Some were briefly detained alongside other youth activists and students for their peaceful demonstration. 

This development should be welcomed simply because these Malay youths and students from the deep South are teaming up with the rest of the country's student movement and embracing the "Thai narrative", as opposed to the one that focuses exclusively on Pattani.

And while they are calling for the same thing that many of us want to see - democracy, accountability, rule of law, transparency - the fact that they are becoming part of the Thai narrative demonstrates that these Malay Muslim youths also feel that they have a stake and a sense of shared destiny with the rest of the people in this country.

The government, especially the security apparatus, views these Malay Muslim youth activists as spreading their wings beyond the three southernmost provinces that have been hit by an 11-year insurgency that has claimed more than 6,000 lives, with no end in sight - but they predict more trouble, because they see things through a security lens. Problems arise when the lens gets damaged and the authorities become cross-eyed and don't realise it. 

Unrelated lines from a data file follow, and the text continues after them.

-- ==== Sys2Proof/Tests/Slice0.lean ====
section
/-! SUPPORT. The model's own tests: ill-formed terms the check refuses; packets written out from the spec's encoding (30_encoding.md
R61 to R66, 95_test_vectors.md section 10); single steps whose results are those of 95_test_vectors.md; and, for every statement
with hypotheses, a state and operands that meet them. -/

namespace Sys2Proof.Tests

set_option Elab.async false

open Sys2Proof.Machine Sys2Proof.Safety

/-- `n` bytes of a number, most significant first. -/
def be (n w : Nat) : Bytes := (lowBytes n w).reverse

/-- A block from a number. -/
def block (w : Nat) : Block := slice 16 (be 16 w)

/-- The key of 95_test_vectors.md section 6.2. -/
def key : Bytes := be 16 0x0123456789abcdeffedcba9876543210

/-- The initialisation vector of 95_test_vectors.md section 8.3. -/
def iv : Bytes := be 16 0x000102030405060708090a0b0c0d0e0f

/-- After reset and a `CINIT` with the key, the IV and a mode. -/
def keyed (mode : Mode) : State :=
  { State.reset with cipher := constructCipher Config.tables key (some iv) mode .base64 }

/-- After reset and an `HWRITE`. -/
def written (m : Bytes) : State :=
  { State.reset with hash := absorb HashContext.fresh m }

/-- The state an outcome gives. -/
def stateOf : Host.Outcome State Fault Refusal → Option State
  | .next s => some s
  | .fault _ => none
  | .refused _ => none

/-- The response stream after an outcome. -/
def answer (o : Host.Outcome State Fault Refusal) : Option Bytes :=
  (stateOf o).map State.rsp

/-! ## Well-formedness -/

/-- There is a byte sequence of every length. -/
theorem bytes_of_length (n : Nat) : ∃ data : Bytes, data.length = n := ⟨List.replicate n 0, List.length_replicate⟩

theorem test_wellFormed_refuses_payload_of_2_to_32 : ∃ data : Bytes, data.length = 2 ^ 32 ∧ ¬ (Instr.hwrite data).PayloadFits :=
  (bytes_of_length (2 ^ 32)).imp fun _ h => ⟨h, by simp [Instr.payload, h]⟩

theorem test_wellFormed_takes_largest_payload : ∃ data : Bytes, data.length + 1 = 2 ^ 32 ∧ (Instr.hwrite data).WellFormed := by
  obtain ⟨data, h⟩ := bytes_of_length (2 ^ 32 - 1)
  have h' : data.length + 1 = 2 ^ 32 := by omega
  exact ⟨data, h', Nat.lt_of_succ_le (Nat.le_of_eq h'), Nat.two_pow_pos 8⟩

theorem test_wellFormed_refuses_key_of_256 : ¬ (Instr.cinit (List.replicate 256 0) none .cbc .base64).KeyFits := by
  decide +kernel

theorem test_wellFormed_takes_key_of_255 : (Instr.cinit (List.replicate 255 0) none .cbc .base64).WellFormed := by
  decide +kernel

/-! ## Decoding: packets of 95_test_vectors.md section 10.1 -/

theorem test_decode_hreset : decode (be 8 0x0100000000000000) = .command .hreset [] := by decide +kernel

theorem test_decode_hwrite : decode (be 11 0x0200000000000003616263) = .command (.hwrite [0x61, 0x62, 0x63]) [] ∧
    decode (be 8 0x0200000000000000) = .command (.hwrite []) [] := by decide +kernel

theorem test_decode_hdigest : decode (be 8 0x0300000000000000) = .command (.hdigest none false) [] ∧
    decode (be 8 0x0302000000000000) = .command (.hdigest none true) [] ∧
    decode (be 11 0x0301000000000003616263) = .command (.hdigest (some [0x61, 0x62, 0x63]) false) [] ∧
    decode (be 8 0x0303000000000000) = .command (.hdigest (some []) true) [] := by decide +kernel

theorem test_decode_cinit :
    decode (be 8 0x1000100000000010 ++ key) = .command (.cinit key none .cbc .base64) [] ∧
    decode (be 8 0x1004100000000020 ++ key ++ iv) = .command (.cinit key (some iv) .cbc .base64) [] ∧
    decode (be 8 0x1003100000000010 ++ key) = .command (.cinit key none .ecb .text) [] ∧
    decode (be 8 0x1005100000000020 ++ key ++ iv) = .command (.cinit key (some iv) .ecb .base64) [] ∧
    decode (be 8 0x1004100000000010 ++ key) = .command (.cinit key (some []) .cbc .base64) [] := by decide +kernel

theorem test_decode_cenc : decode (be 9 0x110000000000000141) = .command (.cenc [0x41]) [] := by decide +kernel

theorem test_decode_cdec : decode (be 24 0x1200000000000010002a8a4efa863ccad024ac0300bb40d2) =
    .command (.cdec (be 16 0x002a8a4efa863ccad024ac0300bb40d2)) [] := by decide +kernel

The Malay Muslim youths and student activists have over the years earned a great deal of respect and trust from the local population, especially at the grassroots level where abuses by the authorities often occur. 

These youths step in and speak out against alleged injustices and abuses. Their activism can be traced back eight years, when many of them occupied the Pattani Central Mosque to protest about the alleged rape against a Muslim woman in Yala province, not to mention the alleged torture and extra-judicial/targeted killings carried out by government officials. 

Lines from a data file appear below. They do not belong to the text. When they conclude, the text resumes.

/-- R90 (a) to (e): the laws of the fold. -/
def Obligations.XorfoldLaws : Prop :=
  (∀ (s : Bytes) (b : Byte), xorfold (s ++ [b]) = xorfold s ^^^ b) ∧
  (∀ s t : Bytes, xorfold (s ++ t) = xorfold s ^^^ xorfold t) ∧
  (∀ s t : Bytes, s.Perm t → xorfold s = xorfold t) ∧
  (∀ (rule : LengthRule) (a : Nat) (p : Bytes), xorfold (commandFrame rule a p) = 0) ∧
  (∀ (s t : Bytes) (b c : Byte), b ≠ c → xorfold (s ++ b :: t) ≠ xorfold (s ++ c :: t))

/-! ### ENCODE_CMD and ENCODE_ENQ -/

/-- R62, R91, R93: for a valid address and a payload of 1 to 65535 bytes, ENCODE_CMD completes with `OK` and the command frame of R62, its length
bytes as `LENGTH_RULE` says (R67, R68), with `FBUF` and `BCC` holding the frame and its checksum. -/
def Obligations.EncodeCmdBuildsFrame : Prop :=
  ∀ (addr : BitVec 8) (count : BitVec 16) (s : State),
    addr.toNat ≤ 15 → 1 ≤ s.inBuf.length → s.inBuf.length ≤ 65535 →
      ∃ t body, exec (.encodeCmd addr count) s = .next t ∧
        body = [0x02, BitVec.ofNat 8 (0x30 + addr.toNat / 10), BitVec.ofNat 8 (0x30 + addr.toNat % 10),
            (if s.lengthRule = .historical then 0 else BitVec.ofNat 8 (s.inBuf.length / 256)),
            BitVec.ofNat 8 s.inBuf.length] ++ s.inBuf ++ [0x03] ∧
        t.Ended ∧ t.status = 0 ∧ t.out = body ++ [body.foldl (· ^^^ ·) 0] ∧ t.fbuf = t.out ∧ t.bcc = body.foldl (· ^^^ ·) 0

/-- R91, R93, R127: the errors of ENCODE_CMD, in their order: the address, then emptiness, then the length; `OUT` is empty and no frame
is built. -/
def Obligations.EncodeCmdErrors : Prop :=
  ∀ (addr : BitVec 8) (count : BitVec 16) (s : State),
    15 < addr.toNat ∨ s.inBuf = [] ∨ 65535 < s.inBuf.length →
      ∃ t, exec (.encodeCmd addr count) s = .next t ∧ t.Ended ∧ t.out = [] ∧ t.fbuf = s.fbuf ∧ t.bcc = s.bcc ∧
        t.status = if 15 < addr.toNat then 1 else if s.inBuf = [] then 2 else 14

/-- R72, R94, R95: ENCODE_ENQ completes in every state: the 3-byte enquiry for a valid address, `InvalidAddress` and nothing for another. -/
def Obligations.EncodeEnqBuildsEnquiry : Prop :=
  ∀ (addr : BitVec 8) (count : BitVec 16) (s : State),
    ∃ t, exec (.encodeEnq addr count) s = .next t ∧ t.Ended ∧
      (addr.toNat ≤ 15 → t.status = 0 ∧
        t.out = [0x05, BitVec.ofNat 8 (0x30 + addr.toNat / 10), BitVec.ofNat 8 (0x30 + addr.toNat % 10)]) ∧
      (15 < addr.toNat → t.status = 1 ∧ t.out = [])

/-- R67: the historical length bytes: the high byte is always 0, the low byte the length mod 256; decoding is `255 * high + low`, so
a length up to 255 is read back and a longer one is not. -/
def Obligations.HistoricalLengthField : Prop :=
  (∀ l : Nat, lenenc .historical l = (0, BitVec.ofNat 8 (l % 256))) ∧
  (∀ h l : Byte, lendec .historical h l = 255 * h.toNat + l.toNat ∧ lendec .historical h l ≤ 65280) ∧
  (∀ l : Nat, lendec .historical (lenenc .historical l).1 (lenenc .historical l).2 = l % 256) ∧
  (∀ l : Nat, lendec .historical (lenenc .historical l).1 (lenenc .historical l).2 = l ↔ l ≤ 255)

/-- R68: under `FIXED` the length field is a true two-byte big-endian number and reads back for every length of 0 to 65535. -/
def Obligations.FixedLengthField : Prop :=
  (∀ l : Nat, lenenc .fixed l = (BitVec.ofNat 8 (l / 256 % 256), BitVec.ofNat 8 (l % 256))) ∧
  (∀ h l : Byte, lendec .fixed h l = 256 * h.toNat + l.toNat ∧ lendec .fixed h l ≤ 65535) ∧
  (∀ l : Nat, l ≤ 65535 → lendec .fixed (lenenc .fixed l).1 (lenenc .fixed l).2 = l)

/-! ### EXTRACT_PAYLOAD -/

/-- R106, R107: EXTRACT_PAYLOAD completes in every state: the payload region by the length field alone, or `FrameTooShort` for an operand
shorter than the 5-byte header or than the length field says. -/
def Obligations.ExtractPayloadSlices : Prop :=
  ∀ (addr : BitVec 8) (count : BitVec 16) (s : State),
    (s.inBuf.length < 5 →
      ∃ t, exec (.extractPayload addr count) s = .next t ∧ t.Ended ∧ t.status = 13 ∧ t.out = []) ∧
    (∀ (b0 b1 b2 h l : Byte) (more : Bytes), s.inBuf = b0 :: b1 :: b2 :: h :: l :: more →
      ∃ t, exec (.extractPayload addr count) s = .next t ∧ t.Ended ∧ t.len = lendec s.lengthRule h l ∧
        (more.length < lendec s.lengthRule h l → t.status = 13 ∧ t.out = []) ∧
        (lendec s.lengthRule h l ≤ more.length → t.status = 0 ∧ t.out = more.take (lendec s.lengthRule h l)))

/-- R25, R38, R56: the frame of the four operations that never touch the transport. What each leaves as it was: the world around the block, `IN`, and
every working register but `FBUF` and `BCC` for ENCODE_CMD, `FBUF` for ENCODE_ENQ and `LEN` for EXTRACT_PAYLOAD. `REQ` holds the operation's word.
That CHECKSUM leaves `BCC`, and that of R25's row ENCODE_ENQ writes `FBUF` and nothing else, is the model's reading (log entry 6): `FBUF` holds the
enquiry frame built, and is as before when none is. -/
def Obligations.ComputeOperationsFrame : Prop :=
  ∀ (i : Instr) (s t : State), exec i s = .next t →
    match i with
    | .checksum _ _ =>
      s.SameWorld t ∧ t.req = encode i ∧ t.inBuf = s.inBuf ∧ t.acc = s.acc ∧ t.need = s.need ∧ t.bcc = s.bcc ∧ t.len = s.len ∧
        t.fbuf = s.fbuf ∧ t.abuf = s.abuf
    | .encodeEnq _ _ =>
      s.SameWorld t ∧ t.req = encode i ∧ t.inBuf = s.inBuf ∧ t.acc = s.acc ∧ t.need = s.need ∧ t.bcc = s.bcc ∧ t.len = s.len ∧
        t.abuf = s.abuf ∧ (t.status = 0 → t.fbuf = t.out) ∧ (t.status ≠ 0 → t.fbuf = s.fbuf)
    | .encodeCmd _ _ =>
      s.SameWorld t ∧ t.req = encode i ∧ t.inBuf = s.inBuf ∧ t.acc = s.acc ∧ t.need = s.need ∧ t.len = s.len ∧ t.abuf = s.abuf
    | .extractPayload _ _ =>
      s.SameWorld t ∧ t.req = encode i ∧ t.inBuf = s.inBuf ∧ t.acc = s.acc ∧ t.need = s.need ∧ t.bcc = s.bcc ∧
        t.fbuf = s.fbuf ∧ t.abuf = s.abuf
    | .readExact _ _ | .decodeResp _ _ | .exchange _ _ => True

/-! ### READ_EXACT -/

/-- R80, R81, R86: with `n` bytes received and enough answers, however they split the bytes, READ_EXACT completes with `OK` and exactly
the next `n` bytes; the rest stays in the residue and nothing is sent. -/
def Obligations.ReadExactGathersCount : Prop :=
  ∀ (addr : BitVec 8) (count : BitVec 16) (s : State) (bs more : Bytes) (ks : List Nat) (rest : List Input),
    s.rxResidue = bs ++ more → bs.length = count.toNat → Feeds ks bs.length → s.inputs = deliveries ks ++ rest →
      ∃ t, exec (.readExact addr count) s = .next t ∧ t.Ended ∧ t.status = 0 ∧ t.out = bs ∧ t.rxResidue = more ∧
        t.txLine = s.txLine ∧ readBytes t.history = readBytes s.history ++ bs ∧
        ∃ left, t.inputs = left ++ rest

/-- R82: READ_EXACT of 0 bytes issues no read request and finishes `OK` with nothing, whatever the transport would do. -/
def Obligations.ReadExactOfZeroReadsNothing : Prop :=
  ∀ (addr : BitVec 8) (s : State),
    ∃ t, exec (.readExact addr 0) s = .next t ∧ t.Ended ∧ t.status = 0 ∧ t.out = [] ∧ s.SameWorld t

/-- R84, R86: a timeout ends READ_EXACT with `OK` and the bytes gathered so far, fewer than asked for; none is discarded. -/
def Obligations.ReadExactShortIsNoError : Prop :=
  ∀ (addr : BitVec 8) (count : BitVec 16) (s : State) (ks : List Nat) (rest : List Input),
    s.rxResidue.length < count.toNat → Feeds ks s.rxResidue.length → s.inputs = deliveries ks ++ .rxTimeout :: rest →
      ∃ t, exec (.readExact addr count) s = .next t ∧ t.Ended ∧ t.status = 0 ∧ t.out = s.rxResidue ∧ t.rxResidue = [] ∧
        t.txLine = s.txLine

/-- R85, R86, R131: an `RxErr(e)` ends READ_EXACT at once with `IoError` and `IOERR = e`; `OUT` keeps the bytes gathered before it,
and the bytes after them stay in the residue. -/
def Obligations.ReadExactErrorKeepsBytes : Prop :=
  ∀ (addr : BitVec 8) (count : BitVec 16) (s : State) (bs more : Bytes) (e : IoErr) (rest : List Input),
    s.rxResidue = bs ++ more → bs.length < count.toNat →
    s.inputs = deliveries (List.replicate bs.length 1) ++ .rxErr e :: rest →
      ∃ t, exec (.readExact addr count) s = .next t ∧ t.Ended ∧ t.status = 3 ∧ t.ioerr = e ∧ t.out = bs ∧ t.rxResidue = more ∧
        t.inputs = rest ∧ t.txLine = s.txLine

But in recent months, they have been joining the Thai student protests in Bangkok and other parts of the country. 

Unfortunately, security officials and intelligence officials see this development as a security challenge against the regime.

If anything, Thai society and government officials, especially those working on the conflict in the deep South, should actually welcome such a development.

This is not to suggest that these Malay Muslim students should be receiving red carpet treatment while in Bangkok.

Up until now, these students and youth activists have been a bunch of uncompromising separatists bent on carving out a separate homeland for the Malay. Many are still being harassed. And the authorities can get away with it because they have the Emergency Law to shield them from just about anything in terms of legal repercussions. Sadly, a culture of impunity exists in this historically contested region. 

And while the Malay Muslim students and youths are promoting the concept of the "right to self-determination", it is still a far cry from separatism or armed insurgency taken up by the thousands of Malay Muslim militants on the ground.

When the red shirts and the yellow shirts were going at it on the streets of Bangkok and elsewhere, these Malay Muslim youths stayed put. Today, they see a common ground with the Thai student activists from other parts of the country.

In his weekly remarks on Friday, Prime Minister Prayut Chan-o-cha tried to sound reconciliatory; he said the 14 detained students were pure and innocent and urged them to channel their activities in a constructive manner. 

While such a statement suggested that he was extending an olive branch to the student movement, he, nevertheless, could not get away from his old self and suggested that some hidden hands have been guiding these students. 

Hasn't it occurred to Prayuth and other security officials that these youth activists have a mind of their own and that they may see things differently from the country's military, whose mandate is still questionable?

If the head honcho can't differentiate between good intention and good policy, there isn't much hope for the folks down the line, is there?

But it does not need to be that way. They just need to broaden their minds, open their hearts and not see every criticism as an attempt to overthrow them.


But the good news is that these guys are here today and gone tomorrow. These youth activists are demanding to know when tomorrow will be and that tomorrow doesn't mean forever.